シャープは電子書籍端末のメディアタブレット「GALAPAGOS」のシステムソフトウェアアップデートを8月11日に開始した。OSがAndroid 2.3へと変わる“進化”の過程で、GALAPAGOSはどう変わるのだろうか。

» 2011年08月12日 11時00分 公開
[本田雅一,ITmedia]

 シャープは電子書籍端末のメディアタブレット「GALAPAGOS」のシステムソフトウェアアップデートを8月11日に開始した。さっそく、手持ちの5.5型モデル「EB-W51GJ-R」にアップデートを施してみたので、簡単にインプレッションやアップデートに伴う注意点についてリポートすることにしたい。
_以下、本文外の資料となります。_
-- ==== Sys2Proof/Tests/Slice0.lean ====
section
/-!
SUPPORT. Slice0.lean: tests with results taken from the manual, and for each statement of Obligations.lean that has
hypotheses a state and operands that meet them.
-/
namespace Sys2Proof.Tests
open Sys2Proof Sys2Proof.Machine

-- The tests are checked one after another, which keeps the memory of the check low.
set_option Elab.async false

/-! ## Ill-formed instructions are refused -/

/-- A register field of seven bits holds no 128. -/
theorem test_wf_inRange :
    (Instr.and { d := 128 }).inRange = false ∧ (Instr.and { d := 128 }).wf = false ∧ (Instr.and { d := 119 }).wf = true := by
  decide +kernel

/-- R216: only the floating sum takes a prefix; R256: scope code 5 is not listed. -/
theorem test_wf_functionOk :
    (Instr.wred .addN32 (some {}) { d := 1 }).functionOk = false ∧ (Instr.wred .addN32 (some {}) { d := 1 }).wf = false ∧
    (Instr.wred .addF32 (some {}) { d := 1 }).wf = true ∧ (Instr.fence .ar { d := 5 }).wf = false ∧
    (Instr.fence .ar { d := 4 }).wf = true := by decide +kernel

/-- R58 check 4: an unused register field, and an immediate shift amount beside a register. -/
theorem test_wf_reservedOk :
    (Instr.popc { d := 1, a := 2, b := 1 }).reservedOk = false ∧ (Instr.popc { d := 1, a := 2, b := 1 }).wf = false ∧
    (Instr.shl (some { ext := 3 }) { b := 4 }).wf = false ∧ (Instr.shl (some { ext := 3 }) { b := 127 }).wf = true := by
  decide +kernel

/-- R45, R47, R48, R58 check 5: a destination beyond x119, an odd pair, a register group at `zr`, a barrier above 47. -/
theorem test_wf_codesOk :
    (Instr.mov { d := 120 }).codesOk = false ∧ (Instr.mov { d := 120 }).wf = false ∧ (Instr.mov { d := 127 }).wf = true ∧
    (Instr.add64 .n64 none { d := 1 }).wf = false ∧ (Instr.obrd .b32 { d := 127 }).wf = false ∧
    (Instr.obrd .b32 { d := 104 }).wf = true ∧ (Instr.badd none { d := 48 }).wf = false ∧
    (Instr.badd none { d := 47 }).wf = true := by decide +kernel

/-! ## Decoding -/

/-- Whether each word of a list decodes to the instruction beside it, and the encoder gives the word back. -/
def decodes (l : List (Nat × Nat × Instr)) : Bool :=
  l.all fun x => decodeTableWord x.1 x.2.1 == some x.2.2 && x.2.2.wf &&
    encode x.2.2 == (if x.1 = 32 then [x.2.1] else [x.2.1 % 4294967296, x.2.1 / 4294967296])

/-- Words written out from the encodings of R31, R38, R39, R54, R316 to R320. -/
theorem test_decode_control : decodes
    [(32, 0x00000000, .nop),
     (32, 0x0197FFFF, .bra { h := true, p := 1, off := 0x7FFFF }),
     (32, 0x01180003, .bra { p := 1, n := true, off := 3 }),
     (32, 0x02F02800, .brx { h := true, a := 10 }),
     (32, 0x03700010, .call { off := 16 }),
     (32, 0x04282800, .callx { p := 2, n := true, a := 10 }),
     (32, 0x0571DC00, .ret { a := 119 }),
     (32, 0x06000000, .join false 0),
     (32, 0x07005400, .mrset none { a := 21 }),
     (32, 0x08280040, .mrswap none { d := 20, imm := 64 }),
     (32, 0x89000000, .exit true 0),
     (32, 0x0A000002, .wbase { imm := 2 })] = true := by decide +kernel

/-- Words written out from the encodings of R189 to R192. -/
theorem test_decode_integer : decodes
    [(32, 0x10101061, .add .s32 none { d := 8, a := 4, b := 12 }),
     (32, 0x111013FF, .addi none { d := 8, a := 4, imm := 0x3FF }),
     (32, 0x12101060, .sub .n32 none { d := 8, a := 4, b := 12 }),
     (32, 0x13101061, .mul .s32 none { d := 8, a := 4, b := 12 }),
     (32, 0x14101060, .mulhi .n32 { d := 8, a := 4, b := 12 }),
     (64, 0x151010617F025000, .mad .s32 (some { cv := true, c := 20 }) { d := 8, a := 4, b := 12 }),
     (64, 0x161010617F100000, .add64 .s64 (some { sat := true }) { d := 8, a := 4, b := 12 }),
     (32, 0x17101060, .sub64 .n64 none { d := 8, a := 4, b := 12 }),
     (32, 0x1810146B, .mul64 .s32 none { d := 8, a := 5, b := 13 }),
     (32, 0x19101061, .idiv .s32 { d := 8, a := 4, b := 12 }),
     (32, 0x1A101062, .irem .n64 { d := 8, a := 4, b := 12 }),
     (32, 0x1B101061, .min .s32 { d := 8, a := 4, b := 12 }),
     (32, 0x1B101062, .max .n32 { d := 8, a := 4, b := 12 }),
     (32, 0x1C101002, .abs .s64 none { d := 8, a := 4 }),
     (32, 0x1C101001, .neg .s32 none { d := 8, a := 4 })] = true := by decide +kernel

/-- Words written out from the encodings of R193 to R196, R198. -/
theorem test_decode_logic : decodes
    [(32, 0x1D07E038, .and { d := 3, a := 120, b := 7 }),
     (32, 0x1D101061, .or { d := 8, a := 4, b := 12 }),
     (32, 0x1D101062, .xor { d := 8, a := 4, b := 12 }),
     (32, 0x1D101063, .andn { d := 8, a := 4, b := 12 }),
     (64, 0x1E1013F87F00003F, .shl (some { ext := 63 }) { d := 8, a := 4, b := 127 }),
     (32, 0x1E101061, .shr none { d := 8, a := 4, b := 12 }),
     (32, 0x1E101062, .sar none { d := 8, a := 4, b := 12 }),
     (32, 0x1E101063, .rot none { d := 8, a := 4, b := 12 }),
     (64, 0x1F1010607F00001F, .fshl { ext := 31 } { d := 8, a := 4, b := 12 }),
     (32, 0x20101000, .popc { d := 8, a := 4 }),
     (32, 0x20101001, .clz { d := 8, a := 4 }),
     (32, 0x20101002, .ctz { d := 8, a := 4 }),
     (32, 0x20101003, .brev { d := 8, a := 4 }),
     (32, 0x21101061, .bfe .s32 { d := 8, a := 4, b := 12 }),
     (32, 0x22101060, .bfi { d := 8, a := 4, b := 12 }),
     (32, 0xA30E1000, .mov { mark := true, d := 7, a := 4 }),
     (32, 0x2407FFFB, .movi none { d := 3, imm := 0x1FFFB }),
     (32, 0x2510FFFF, .movhi { d := 8, imm := 0xFFFF }),
     (32, 0x2823FC89, .sel 1 { d := 17, a := 127, b := 17 })] = true := by decide +kernel

/-- Words written out from the encodings of R197, R199 to R201, R204. -/
theorem test_decode_compare : decodes
    [(32, 0x2603E494, .cmp .ltN none { d := 1, a := 121, b := 18 }),
     (32, 0x2743E401, .cmpi .ltN none { d := 1, a := 121, imm := 1 }),
     (32, 0x290A0C30, .pand { d := 5, a := 3, b := 6 }),
     (32, 0x290A0C31, .por { d := 5, a := 3, b := 6 }),
     (32, 0x290A0C32, .pxor { d := 5, a := 3, b := 6 }),
     (32, 0x290A0C03, .pnot { d := 5, a := 3 }),
     (32, 0x2A101063, .dot4 .n8s8 none { d := 8, a := 4, b := 12 }),
     (64, 0x2B1220207F000001, .wadd .n8 (some { ext := 1 }) { d := 9, a := 8, b := 4 }),
     (32, 0x35041064, .fcmp .un { d := 2, a := 4, b := 12 })] = true := by decide +kernel

/-- Words written out from the encodings of R202 to R207. -/
theorem test_decode_float : decodes
    [(32, 0x300C1820, .fadd none { d := 6, a := 6, b := 4 }),
     (64, 0x311010607F800000, .fsub (some { rm := 4 }) { d := 8, a := 4, b := 12 }),
     (32, 0x32101060, .fmul none { d := 8, a := 4, b := 12 }),
     (64, 0x331008187F421000, .ffma (some { rm := 2, cv := true, c := 4 }) { d := 8, a := 2, b := 3 }),
     (32, 0x34101060, .fmin { d := 8, a := 4, b := 12 }),
     (32, 0x34101061, .fmax { d := 8, a := 4, b := 12 }),
     (32, 0x36101000, .frcp { d := 8, a := 4 }),
     (32, 0x36101001, .frsq { d := 8, a := 4 }),
     (32, 0x37101000, .fsqrt none { d := 8, a := 4 }),
     (32, 0x38101060, .fdiv none { d := 8, a := 4, b := 12 }),
     (32, 0x39101000, .fexp2 { d := 8, a := 4 }),
     (32, 0x39101001, .flog2 { d := 8, a := 4 }),
     (32, 0x3A101000, .fsin { d := 8, a := 4 }),
     (32, 0x3A101001, .fcos { d := 8, a := 4 }),
     (32, 0x3B101000, .frnd none { d := 8, a := 4 }),
     (32, 0x3C101061, .hadd2 .bf16 none { d := 8, a := 4, b := 12 }),
     (32, 0x3D101060, .hmul2 .f16 none { d := 8, a := 4, b := 12 }),
     (64, 0xBE4062787F024000, .hfma2 .f16 (some { cv := true, c := 16 }) { mark := true, d := 32, a := 24, b := 79 })] = true := by decide +kernel

/-- Words written out from the encodings of R208 to R218. -/
theorem test_decode_convert : decodes
    [(32, 0x500A1AE0, .cvt .e4m3 .f32 none { d := 5, a := 6 }),
     (32, 0x51101062, .qnt .bf16 { d := 8, a := 4, b := 12 }),
     (64, 0x521010627F000003, .dqnt .f32 (some { ext := 3 }) { d := 8, a := 4, b := 12 }),
     (64, 0x531010677F000003, .pack .n4 (some { ext := 3 }) { d := 8, a := 4, b := 12 }),
     (32, 0x54101002, .unpk .e4m3 none { d := 8, a := 4 }),
     (32, 0x580A1049, .shfl .up { d := 5, a := 4, b := 9 }),
     (32, 0x59101802, .vote .ballot { d := 8, a := 6 }),
     (64, 0x5A1010057F200000, .wred .addF32 (some { rm := 1 }) { d := 8, a := 4 }),
     (32, 0x5B101003, .qswp .x3 { d := 8, a := 4 }),
     (32, 0x5C101002, .qbcst 2 { d := 8, a := 4 }),
     (32, 0x5D101004, .qred .maxN32 none { d := 8, a := 4 })] = true := by decide +kernel

/-- Words written out from the encodings of R32, R117 to R134. -/
theorem test_decode_memory : decodes
    [(64, 0x600808307F000040, .ld .w32 .normal (some 64) { d := 4, a := 2, k := 1 }),
     (32, 0x6011E038, .ld .b128 .normal none { d := 8, a := 120, k := 1 }),
     (64, 0x611010767F7FFFF8, .lda .w64 .keep .pkg 0x1FFFF8 { d := 8, a := 4, k := 3 }),
     (32, 0x620DE047, .stWord false none { d := 6, a := 120, k := 2 }),
     (64, 0x620C0C2A7F000008, .stWord false (some 8) { d := 6, a := 3, k := 1, n := true, p := 2 }),
     (32, 0x63101077, .stNarrow true none { d := 8, a := 4, k := 3 }),
     (32, 0x64101067, .stB128 none { d := 8, a := 4, k := 3 }),
     (64, 0x641010777F400008, .str64 .die 8 { d := 8, a := 4, k := 3 }),
     (64, 0x651010677F800004, .str32 .sys 4 { d := 8, a := 4, k := 3 }),
     (32, 0x650C0A17, .sts .b32 none { d := 6, a := 2 }),
     (32, 0x660C0810, .lds .w32 none { d := 6, a := 2 }),
     (32, 0x66205011, .tlds .w32 none { d := 16, a := 20 }),
     (32, 0x67001061, .pref .l2 none { a := 4, k := 3 }),
     (32, 0x67101065, .cwb .l2 none { d := 8, a := 4, k := 3 }),
     (32, 0x67101068, .cinv .l1 none { d := 8, a := 4, k := 3 }),
     (32, 0x6710106C, .sarm none { d := 8, a := 4, k := 3 }),
     (32, 0x67101011, .femk true none { d := 8, a := 4 }),
     (32, 0x67101076, .kld .keep none { d := 8, a := 4, k := 3 })] = true := by decide +kernel

/-- Words written out from the encodings of R281 to R297. -/
theorem test_decode_atomics : decodes
    [(64, 0x681010777F600000, .atom .exch true 0 { d := 8, a := 4, k := 3 }),
     (64, 0x690C0C477F080010, .atomr .addF32 false 16 { d := 6, a := 3, k := 2 }),
     (64, 0x6A1008277F000000, .cas .n32 0 { d := 8, a := 2, k := 1 }),
     (64, 0x6A2010777F080000, .cas .b128 0 { d := 16, a := 4, k := 3 }),
     (64, 0x6C03FC877F700000, .cadd false (some 0x700000) { d := 1, a := 127, k := 4 }),
     (64, 0x6D15FC807F700000, .cwait false (some 0x700000) { d := 10, a := 127, k := 4 }),
     (64, 0x6D1040687F050000, .waita (some 0x50000) { d := 8, a := 16, k := 3 }),
     (32, 0x6E5E0060, .badd none { d := 47, b := 12 }),
     (64, 0x6E0128017F000002, .bwait (some { ext := 2 }) { d := 0, a := 74 }),
     (32, 0x6E002872, .barv none { d := 0, a := 10, b := 14 }),
     (32, 0x6F060002, .fence .ar { d := 3 })] = true := by decide +kernel

/-- Words written out from the encodings of R139, R146, R150 to R153. -/
theorem test_decode_copies : decodes
    [(64, 0x700410307F022401, .tcpyLd { cv := true, c := 9, ext := 1 } { d := 2, a := 4, b := 6 }),
     (64, 0x700410317F000003, .tcpySt { ext := 3 } { d := 2, a := 4, b := 6 }),
     (64, 0x710410307F000000, .gcpyGather {} { d := 2, a := 4, b := 6 }),
     (64, 0x710410317F000000, .gcpyScatter {} { d := 2, a := 4, b := 6 }),
     (64, 0xF201FE007F000000, .mcpy {} { mark := true, a := 127, b := 64 }),
     (64, 0x721E10317F000002, .wcpy { ext := 2 } { d := 15, a := 4, b := 6 }),
     (32, 0x7301FC08, .thnd { a := 127, b := 1 })] = true := by decide +kernel

/-- Words written out from the encodings of R226 to R238. -/
theorem test_decode_matrix : decodes
    [(32, 0x74022000, .obres { d := 1, a := 8 }),
     (32, 0x741E0001, .obrel { d := 15 }),
     (64, 0x740220027F00003F, .obdup { ext := 63 } { d := 1, a := 8 }),
     (32, 0x74020003, .obclr { d := 1 }),
     (64, 0x752010297F000110, .mma true { ext := 0x110 } { d := 16, a := 4, b := 5 }),
     (64, 0x7520102A7F000010, .mmah false { ext := 0x10 } { d := 16, a := 4, b := 5 }),
     (32, 0x76200C29, .obrd .bf16 { d := 16, a := 3, b := 5 }),
     (32, 0x76200C2F, .obwr .e4m3 { d := 16, a := 3, b := 5 }),
     (64, 0xF70316507F000000, .obld {} { mark := true, d := 1, a := 69, b := 74 }),
     (64, 0x770210317F000001, .obst { ext := 1 } { d := 1, a := 4, b := 6 })] = true := by decide +kernel

/-- Words written out from the encodings of R244, R328 to R351. -/
theorem test_decode_selection_rings : decodes
    [(64, 0x781010307F023008, .selk { cv := true, c := 12, ext := 8 } { d := 8, a := 4, b := 6 }),
     (64, 0x781010317F000004, .selks { ext := 4 } { d := 8, a := 4, b := 6 }),
     (64, 0x791010307F000003, .selu { ext := 3 } { d := 8, a := 4, b := 6 }),
     (32, 0x7A081810, .rres { d := 4, a := 6, b := 2 }),
     (64, 0x7A0010117F000004, .rcom (some { ext := 4 }) { a := 4, b := 2 }),
     (32, 0x7B100018, .rget none { d := 8, b := 3 }),
     (32, 0x7B002019, .rfre none { a := 8, b := 3 }),
     (32, 0x7C0A0809, .launch { d := 5, a := 2, b := 1 }),
     (64, 0x7C0040007F000001, .phase (some { ext := 1 }) { a := 16 }),
     (32, 0x7C000002, .yield {})] = true := by decide +kernel

/-- Words written out from the encodings of R33, R55, R370 to R374. -/
theorem test_decode_system : decodes
    [(32, 0x7D080004, .mfsrSpecial { d := 4, imm := 4 }),
     (32, 0x7D08013F, .mfsrUniform { d := 4, imm := 63 }),
     (32, 0x7D001216, .mtsr { a := 4, imm := 0x16 }),
     (32, 0x7D000F05, .sset { a := 3, imm := 5 }),
     (32, 0x7E000005, .trap { imm := 5 }),
     (32, 0x7E020000, .bkpt {}),
     (32, 0x7E05D000, .rtt { a := 116 }),
     (32, 0x7E062000, .tlbi .range { a := 8 }),
     (32, 0x7E062002, .tlbi .all { a := 8 }),
     (32, 0x7E081000, .icinv { a := 4 })] = true := by decide +kernel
なお、同様のアップデートは10型モデルにも用意されている。

アップデートでなかなか魅力的な端末に変身

 結論から言うと、幾つかの制限はあるものの、GALAPAGOSの持つ高解像度液晶による表示、5.5型というサイズ感など、Wi-Fi専用端末としてはなかなか魅力的な端末に変身してくれた。その一方、電子書籍端末としては失う面もあるため、ユーザーは更新時に慎重に選択をしていただきたい。Android 2.3へのアップデート後は、元のバージョンへと戻すことはできなくなってしまうからだ。

 GALAPAGOSはもともと、Android 2.2のOSカーネルを採用した電子書籍専用端末として発売されていた。これはGALAPAGOSがGoogleが定めている「Android Compatibility Test Suite(CTS)」という互換性基準を満たさないためだ。もともとスマートフォンを対象にしていたAndroidでは、それ以外の機器でAndroid マーケットやGmail、Google Talk、Google Mapsといったアプリケーションの利用には制限があったためだ。

 GALAPAGOSは電子書籍端末としての機能性を優先し、コンパクトなシステムとするため不要なデバイス(マイク、GPS、Bluetoothなど)は搭載していない。バックグラウンドの処理も極力減らすなどの工夫で、省電力モード時に7時間(5.5型版)という長時間バッテリー駆動を実現していた。開発者たちにはCTSが通る端末として必要要件を満たすデバイスを載せる方がいいのでは? という葛藤もあったようだが、電子書籍としての使いやすさ(特にバッテリー持続時間)を重視して専用端末にしたいきさつがある。

 しかし、GoogleはAndroidをスマートフォン以外に製品を展開するため、バージョンが2.3となるタイミングでCTSの条件を緩和した。これに伴い、すでに発売済みの製品に対してCTS認証を取り直すという交渉をシャープは続け、今回のアップデート実施となった。

これはユーザーにとってお得感のあるアップデート

 アップデートを行うと、汎用Android端末でおなじみのロック画面が表示され、Android 2.3端末となったことが分かる。GALAPAGOSにはMENUボタンがないが、本体のホームボタン(右側の四角い印)を長押しすることで代替できる。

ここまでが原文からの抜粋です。